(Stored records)

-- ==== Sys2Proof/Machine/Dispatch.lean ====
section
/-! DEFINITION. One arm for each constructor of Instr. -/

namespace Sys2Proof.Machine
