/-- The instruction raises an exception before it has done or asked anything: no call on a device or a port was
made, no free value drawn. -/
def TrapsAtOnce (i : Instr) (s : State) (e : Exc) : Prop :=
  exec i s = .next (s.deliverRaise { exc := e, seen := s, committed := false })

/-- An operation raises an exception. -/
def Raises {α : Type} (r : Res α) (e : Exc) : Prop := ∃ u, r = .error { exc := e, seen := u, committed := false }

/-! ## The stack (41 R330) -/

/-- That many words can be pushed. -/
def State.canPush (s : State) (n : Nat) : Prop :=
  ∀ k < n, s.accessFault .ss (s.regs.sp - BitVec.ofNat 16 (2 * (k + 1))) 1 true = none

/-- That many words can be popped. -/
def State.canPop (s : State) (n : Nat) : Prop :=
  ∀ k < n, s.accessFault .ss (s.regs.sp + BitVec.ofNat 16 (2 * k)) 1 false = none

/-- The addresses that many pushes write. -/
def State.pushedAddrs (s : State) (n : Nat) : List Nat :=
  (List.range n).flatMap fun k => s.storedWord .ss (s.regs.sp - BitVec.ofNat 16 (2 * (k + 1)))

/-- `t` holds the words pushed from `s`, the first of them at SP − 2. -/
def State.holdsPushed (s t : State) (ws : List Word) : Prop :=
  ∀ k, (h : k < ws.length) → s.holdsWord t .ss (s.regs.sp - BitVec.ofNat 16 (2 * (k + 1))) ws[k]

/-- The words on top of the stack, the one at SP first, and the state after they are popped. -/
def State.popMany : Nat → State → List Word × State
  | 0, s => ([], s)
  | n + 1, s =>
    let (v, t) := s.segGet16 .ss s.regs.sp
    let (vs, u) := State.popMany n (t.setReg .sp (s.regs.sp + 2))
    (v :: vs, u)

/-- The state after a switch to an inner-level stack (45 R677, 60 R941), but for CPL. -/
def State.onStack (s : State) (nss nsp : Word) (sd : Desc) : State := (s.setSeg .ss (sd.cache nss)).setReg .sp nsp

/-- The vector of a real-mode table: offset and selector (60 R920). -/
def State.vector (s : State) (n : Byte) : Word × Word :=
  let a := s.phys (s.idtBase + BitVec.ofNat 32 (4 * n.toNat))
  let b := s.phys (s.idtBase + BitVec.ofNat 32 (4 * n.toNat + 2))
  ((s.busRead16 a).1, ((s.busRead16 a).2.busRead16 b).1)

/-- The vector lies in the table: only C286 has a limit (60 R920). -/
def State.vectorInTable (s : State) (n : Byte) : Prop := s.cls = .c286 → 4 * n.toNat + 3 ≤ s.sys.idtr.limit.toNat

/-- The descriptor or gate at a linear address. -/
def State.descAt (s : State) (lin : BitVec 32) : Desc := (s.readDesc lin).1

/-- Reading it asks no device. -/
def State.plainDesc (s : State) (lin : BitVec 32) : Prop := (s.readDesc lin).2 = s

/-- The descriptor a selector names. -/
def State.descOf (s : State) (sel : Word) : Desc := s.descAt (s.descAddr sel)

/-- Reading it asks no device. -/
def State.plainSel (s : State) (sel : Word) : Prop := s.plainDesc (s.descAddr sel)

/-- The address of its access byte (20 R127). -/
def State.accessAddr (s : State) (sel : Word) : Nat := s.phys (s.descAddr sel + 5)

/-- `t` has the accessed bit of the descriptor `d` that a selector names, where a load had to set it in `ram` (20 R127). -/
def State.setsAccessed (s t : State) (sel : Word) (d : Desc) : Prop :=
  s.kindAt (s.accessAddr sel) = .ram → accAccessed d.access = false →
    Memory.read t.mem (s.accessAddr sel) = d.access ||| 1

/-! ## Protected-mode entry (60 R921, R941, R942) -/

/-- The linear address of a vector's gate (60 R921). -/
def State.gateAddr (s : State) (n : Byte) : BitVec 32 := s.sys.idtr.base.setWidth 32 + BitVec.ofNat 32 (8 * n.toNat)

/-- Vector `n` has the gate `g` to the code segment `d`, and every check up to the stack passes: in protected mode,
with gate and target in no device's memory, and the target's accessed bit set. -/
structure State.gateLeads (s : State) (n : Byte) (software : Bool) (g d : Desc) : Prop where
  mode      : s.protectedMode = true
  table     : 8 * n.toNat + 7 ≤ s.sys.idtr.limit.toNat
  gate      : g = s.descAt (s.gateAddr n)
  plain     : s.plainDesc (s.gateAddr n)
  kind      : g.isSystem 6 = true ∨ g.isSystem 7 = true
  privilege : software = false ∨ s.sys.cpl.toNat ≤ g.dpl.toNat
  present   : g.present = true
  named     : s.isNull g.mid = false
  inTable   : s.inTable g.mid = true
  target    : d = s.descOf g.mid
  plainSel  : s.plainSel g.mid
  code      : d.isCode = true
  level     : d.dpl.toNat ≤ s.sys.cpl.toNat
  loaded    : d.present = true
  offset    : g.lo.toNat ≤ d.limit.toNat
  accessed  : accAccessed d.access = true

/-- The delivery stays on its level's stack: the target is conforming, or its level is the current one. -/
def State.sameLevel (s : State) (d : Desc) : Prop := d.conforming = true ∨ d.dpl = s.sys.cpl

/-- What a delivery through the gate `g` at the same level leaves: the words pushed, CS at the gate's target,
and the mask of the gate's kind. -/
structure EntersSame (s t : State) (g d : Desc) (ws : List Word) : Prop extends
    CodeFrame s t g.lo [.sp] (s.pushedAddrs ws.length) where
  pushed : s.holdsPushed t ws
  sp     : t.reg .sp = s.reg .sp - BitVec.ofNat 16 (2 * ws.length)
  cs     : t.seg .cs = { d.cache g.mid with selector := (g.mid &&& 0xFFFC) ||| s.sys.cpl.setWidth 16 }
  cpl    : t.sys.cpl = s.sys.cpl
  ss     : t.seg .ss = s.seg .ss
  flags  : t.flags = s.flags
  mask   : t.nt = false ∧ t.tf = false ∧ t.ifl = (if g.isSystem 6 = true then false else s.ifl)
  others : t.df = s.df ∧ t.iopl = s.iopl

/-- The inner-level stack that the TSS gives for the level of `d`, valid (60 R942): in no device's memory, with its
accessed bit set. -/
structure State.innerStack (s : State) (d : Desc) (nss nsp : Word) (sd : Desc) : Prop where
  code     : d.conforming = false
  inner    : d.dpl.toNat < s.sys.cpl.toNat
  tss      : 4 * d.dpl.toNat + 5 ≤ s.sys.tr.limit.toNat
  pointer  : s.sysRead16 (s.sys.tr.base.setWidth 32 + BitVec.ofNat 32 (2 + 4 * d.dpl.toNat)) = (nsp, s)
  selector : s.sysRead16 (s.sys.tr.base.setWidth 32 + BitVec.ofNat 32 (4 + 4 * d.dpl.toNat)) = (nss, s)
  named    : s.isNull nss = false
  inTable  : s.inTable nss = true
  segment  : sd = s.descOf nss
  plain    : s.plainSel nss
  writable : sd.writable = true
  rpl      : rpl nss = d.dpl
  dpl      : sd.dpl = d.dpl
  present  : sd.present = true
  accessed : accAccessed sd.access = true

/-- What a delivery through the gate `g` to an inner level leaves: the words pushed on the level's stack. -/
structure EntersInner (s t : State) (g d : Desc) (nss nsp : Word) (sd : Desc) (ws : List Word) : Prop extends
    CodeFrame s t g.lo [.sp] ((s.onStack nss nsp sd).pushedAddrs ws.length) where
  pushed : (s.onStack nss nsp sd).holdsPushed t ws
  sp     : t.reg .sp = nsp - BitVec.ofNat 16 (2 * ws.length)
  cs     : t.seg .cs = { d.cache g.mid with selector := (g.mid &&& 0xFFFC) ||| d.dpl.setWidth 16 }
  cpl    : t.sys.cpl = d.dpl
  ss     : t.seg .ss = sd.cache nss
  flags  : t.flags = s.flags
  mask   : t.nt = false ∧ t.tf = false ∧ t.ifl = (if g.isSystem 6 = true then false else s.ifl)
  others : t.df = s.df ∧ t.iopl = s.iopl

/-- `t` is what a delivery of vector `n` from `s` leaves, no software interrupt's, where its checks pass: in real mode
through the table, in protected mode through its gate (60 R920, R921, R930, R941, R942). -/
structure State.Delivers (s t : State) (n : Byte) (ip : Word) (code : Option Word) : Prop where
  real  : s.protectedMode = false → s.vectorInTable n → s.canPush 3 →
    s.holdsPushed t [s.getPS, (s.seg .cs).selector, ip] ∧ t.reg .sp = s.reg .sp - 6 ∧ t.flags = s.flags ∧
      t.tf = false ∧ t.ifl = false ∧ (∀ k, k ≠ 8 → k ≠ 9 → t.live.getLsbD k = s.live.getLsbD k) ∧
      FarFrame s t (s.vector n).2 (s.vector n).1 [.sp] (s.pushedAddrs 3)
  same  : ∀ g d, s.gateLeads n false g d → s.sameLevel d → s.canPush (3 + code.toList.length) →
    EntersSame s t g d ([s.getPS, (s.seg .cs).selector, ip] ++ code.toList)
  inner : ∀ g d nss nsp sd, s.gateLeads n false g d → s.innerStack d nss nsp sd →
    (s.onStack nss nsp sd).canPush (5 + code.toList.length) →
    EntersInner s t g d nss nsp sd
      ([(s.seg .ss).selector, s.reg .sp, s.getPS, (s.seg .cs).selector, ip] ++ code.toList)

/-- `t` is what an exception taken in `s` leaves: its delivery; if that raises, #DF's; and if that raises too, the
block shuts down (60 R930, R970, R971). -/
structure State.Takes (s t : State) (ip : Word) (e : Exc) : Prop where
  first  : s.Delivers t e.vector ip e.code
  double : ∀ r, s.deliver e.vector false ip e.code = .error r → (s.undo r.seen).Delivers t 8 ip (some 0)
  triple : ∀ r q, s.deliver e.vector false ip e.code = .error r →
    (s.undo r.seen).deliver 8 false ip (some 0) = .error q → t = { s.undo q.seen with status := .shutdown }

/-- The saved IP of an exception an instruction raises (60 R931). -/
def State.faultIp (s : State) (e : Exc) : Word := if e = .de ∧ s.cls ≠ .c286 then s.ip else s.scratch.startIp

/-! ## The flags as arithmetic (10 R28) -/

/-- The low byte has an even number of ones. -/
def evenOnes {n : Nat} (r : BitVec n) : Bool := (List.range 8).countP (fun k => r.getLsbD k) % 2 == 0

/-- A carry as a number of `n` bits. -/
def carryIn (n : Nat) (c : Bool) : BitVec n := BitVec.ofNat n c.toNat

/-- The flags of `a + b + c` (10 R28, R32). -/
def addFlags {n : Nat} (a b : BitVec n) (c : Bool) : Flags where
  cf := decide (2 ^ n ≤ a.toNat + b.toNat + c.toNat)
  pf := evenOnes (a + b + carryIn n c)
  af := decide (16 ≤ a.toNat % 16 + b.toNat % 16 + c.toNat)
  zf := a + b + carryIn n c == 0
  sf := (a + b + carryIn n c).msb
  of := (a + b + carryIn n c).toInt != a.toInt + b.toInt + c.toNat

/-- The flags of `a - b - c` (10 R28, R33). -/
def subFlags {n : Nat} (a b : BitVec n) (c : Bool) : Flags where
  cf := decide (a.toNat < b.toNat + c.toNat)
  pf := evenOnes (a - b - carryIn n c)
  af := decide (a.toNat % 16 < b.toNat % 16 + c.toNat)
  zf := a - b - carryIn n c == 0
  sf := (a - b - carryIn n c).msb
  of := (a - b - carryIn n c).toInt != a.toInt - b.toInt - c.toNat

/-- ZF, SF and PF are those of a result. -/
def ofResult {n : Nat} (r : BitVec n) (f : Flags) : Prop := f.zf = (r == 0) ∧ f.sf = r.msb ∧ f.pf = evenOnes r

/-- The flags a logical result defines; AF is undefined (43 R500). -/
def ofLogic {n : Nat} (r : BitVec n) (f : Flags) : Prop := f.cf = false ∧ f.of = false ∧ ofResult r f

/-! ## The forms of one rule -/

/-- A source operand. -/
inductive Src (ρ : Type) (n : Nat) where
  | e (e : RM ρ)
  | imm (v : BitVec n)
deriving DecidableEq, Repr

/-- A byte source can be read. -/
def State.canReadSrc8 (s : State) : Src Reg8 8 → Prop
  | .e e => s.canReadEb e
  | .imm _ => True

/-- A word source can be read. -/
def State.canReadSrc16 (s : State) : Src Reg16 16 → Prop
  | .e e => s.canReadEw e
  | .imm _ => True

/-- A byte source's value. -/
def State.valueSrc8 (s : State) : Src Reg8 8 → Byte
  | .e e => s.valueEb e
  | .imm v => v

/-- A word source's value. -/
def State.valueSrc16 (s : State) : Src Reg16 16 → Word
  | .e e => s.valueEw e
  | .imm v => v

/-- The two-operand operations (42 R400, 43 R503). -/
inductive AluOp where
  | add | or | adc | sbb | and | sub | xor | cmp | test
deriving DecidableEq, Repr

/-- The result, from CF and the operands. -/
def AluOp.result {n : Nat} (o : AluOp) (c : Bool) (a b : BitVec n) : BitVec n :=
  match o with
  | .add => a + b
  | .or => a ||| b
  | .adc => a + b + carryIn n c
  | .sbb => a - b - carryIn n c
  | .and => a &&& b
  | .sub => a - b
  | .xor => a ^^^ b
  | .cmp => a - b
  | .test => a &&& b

*Aim of the task:* Beginning at the top of the records above, transcribe each line exactly up to and including the line that holds "true = none".

*Response:*
-- ==== Sys2Proof/Machine/Dispatch.lean ====
section
/-! DEFINITION. One arm for each constructor of Instr. -/

namespace Sys2Proof.Machine
/-- The instruction raises an exception before it has done or asked anything: no call on a device or a port was
made, no free value drawn. -/
def TrapsAtOnce (i : Instr) (s : State) (e : Exc) : Prop :=
  exec i s = .next (s.deliverRaise { exc := e, seen := s, committed := false })

/-- An operation raises an exception. -/
def Raises {α : Type} (r : Res α) (e : Exc) : Prop := ∃ u, r = .error { exc := e, seen := u, committed := false }

/-! ## The stack (41 R330) -/

/-- That many words can be pushed. -/
def State.canPush (s : State) (n : Nat) : Prop :=
  ∀ k < n, s.accessFault .ss (s.regs.sp - BitVec.ofNat 16 (2 * (k + 1))) 1 true = none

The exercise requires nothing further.